Roy Owen Haynes (born March 13, 1925) is an American jazz drummer and group leader. Haynes is among the most recorded drummers in jazz, and in a career lasting more than 60 years has played in a wide range of styles ranging from swing and bebop to jazz fusion and avant-garde jazz. He has a highly expressive, personal style (“Snap Crackle” was a nickname given him in the 1950s) and is known to foster a deep engagement in his band mates.[citation needed]
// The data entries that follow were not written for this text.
-- ==== Sys2Proof/Machine/Dispatch.lean ====
section
/-!
DEFINITION. The one meaning of every command.
-/
namespace Sys2Proof.Machine

/-- A command's effect on everything but the queue of waiting commands: one meaning for each row. -/
def exec (i : Instr) (s : State) : Host.Outcome State Fault Refusal :=
  match i with
  | .powerOn psel => Sys2Proof.Machine.execPowerOn psel s
  | .resetPinAssertion => Sys2Proof.Machine.execResetPinAssertion s
  | .resetPinRelease psel => Sys2Proof.Machine.execResetPinRelease psel s
  | .start => Sys2Proof.Machine.execStart s
  | .restart => Sys2Proof.Machine.execRestart s
  | .ack => Sys2Proof.Machine.execAck s
  | .pulse n => Sys2Proof.Machine.execPulse n s
  | .causesSnapshot pdi => Sys2Proof.Machine.execCausesSnapshot pdi s
  | .configurationWrite code pdi => Sys2Proof.Machine.execConfigurationWrite code pdi s
  | .sceneWrite pdi => Sys2Proof.Machine.execSceneWrite pdi s
  | .unknownCode code pdi => Sys2Proof.Machine.execUnknownCode code pdi s
  | .discardedLength pdi => Sys2Proof.Machine.execDiscardedLength pdi s
  | .zeroReferenceConversion n raw => Sys2Proof.Machine.execZeroReferenceConversion n raw s
  | .zeroMeasurementComplete n raw => Sys2Proof.Machine.execZeroMeasurementComplete n raw s
  | .scan => Sys2Proof.Machine.execScan s
  | .channelConversion n raw => Sys2Proof.Machine.execChannelConversion n raw s
  | .sensorFailed n raw => Sys2Proof.Machine.execSensorFailed n raw s
  | .channelRecovery n raw => Sys2Proof.Machine.execChannelRecovery n raw s
  | .statusPeriodExpiry => Sys2Proof.Machine.execStatusPeriodExpiry s
  | .phaseSplit address => Sys2Proof.Machine.execPhaseSplit address s
  | .enterRun => Sys2Proof.Machine.execEnterRun s
  | .ageingStep => Sys2Proof.Machine.execAgeingStep s
  | .entryStale address => Sys2Proof.Machine.execEntryStale address s
  | .entryLost address => Sys2Proof.Machine.execEntryLost address s
  | .statusReceived f => Sys2Proof.Machine.execStatusReceived f s
  | .fogReceived f => Sys2Proof.Machine.execFogReceived f s
  | .cueReceived f => Sys2Proof.Machine.execCueReceived f s
  | .replayReceived f => Sys2Proof.Machine.execReplayReceived f s
  | .recallReceived f => Sys2Proof.Machine.execRecallReceived f s
  | .invalidFrame r => Sys2Proof.Machine.execInvalidFrame r s
  | .fragment r => Sys2Proof.Machine.execFragment r s
  | .release => Sys2Proof.Machine.execRelease s
  | .defer => Sys2Proof.Machine.execDefer s
  | .slotStart => Sys2Proof.Machine.execSlotStart s
  | .collision => Sys2Proof.Machine.execCollision s
  | .disturbance => Sys2Proof.Machine.execDisturbance s
  | .frameDrop how => Sys2Proof.Machine.execFrameDrop how s
  | .wholeSend => Sys2Proof.Machine.execWholeSend s
  | .stuckLine => Sys2Proof.Machine.execStuckLine s
  | .stuckLineEnd => Sys2Proof.Machine.execStuckLineEnd s
  | .iceEvaluation => Sys2Proof.Machine.execIceEvaluation s
  | .floodEnd => Sys2Proof.Machine.execFloodEnd s
  | .iceWarm => Sys2Proof.Machine.execIceWarm s
  | .iceHoldEnd => Sys2Proof.Machine.execIceHoldEnd s
  | .fogEvaluation => Sys2Proof.Machine.execFogEvaluation s
  | .beamFogSet => Sys2Proof.Machine.execBeamFogSet s
  | .beamFogClear => Sys2Proof.Machine.execBeamFogClear s
  | .marginUnavailable => Sys2Proof.Machine.execMarginUnavailable s
  | .backupExpiry => Sys2Proof.Machine.execBackupExpiry s
  | .backupOn n => Sys2Proof.Machine.execBackupOn n s
  | .loopFallback n => Sys2Proof.Machine.execLoopFallback n s
  | .fadeStep => Sys2Proof.Machine.execFadeStep s
  | .pendingCueExpiry => Sys2Proof.Machine.execPendingCueExpiry s
  | .fadeEnd n => Sys2Proof.Machine.execFadeEnd n s
  | .capStep => Sys2Proof.Machine.execCapStep s
  | .cueInputSample board => Sys2Proof.Machine.execCueInputSample board s
  | .cueInputArm n board => Sys2Proof.Machine.execCueInputArm n board s
  | .acceptedEdge n board => Sys2Proof.Machine.execAcceptedEdge n board s
  | .generatorPeriodStart g => Sys2Proof.Machine.execGeneratorPeriodStart g s
  | .generatorCountReachesLevel g => Sys2Proof.Machine.execGeneratorCountReachesLevel g s
  | .strobeTimerExpiry n => Sys2Proof.Machine.execStrobeTimerExpiry n s
  | .validFrameOwnAddress f => Sys2Proof.Machine.execValidFrameOwnAddress f s
  | .readOnlyWindowTransaction code pdi board => Sys2Proof.Machine.execReadOnlyWindowTransaction code pdi board s
  | .pselSeenHigh => Sys2Proof.Machine.execPselSeenHigh s

end Sys2Proof.Machine
end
He has also led his own groups, some performing under the name Hip Ensemble. His most recent recordings as a leader are Fountain of Youth and Whereas, both of which have been nominated for a Grammy Award.

10. Jack DeJohnette

Jack DeJohnette (born August 9, 1942) is an American jazz drummer, pianist, and composer.
An important figure of the fusion era of jazz, DeJohnette is one of the most influential jazz drummers of the 20th century, given his extensive work as leader and sideman for musicians including Charles Lloyd, Freddie Hubbard, Keith Jarrett, Bill Evans, John Abercrombie, Sonny Rollins, Miles Davis, Joe Henderson, and John Scofield. He was inducted into the Modern Drummer Hall of Fame in 2007.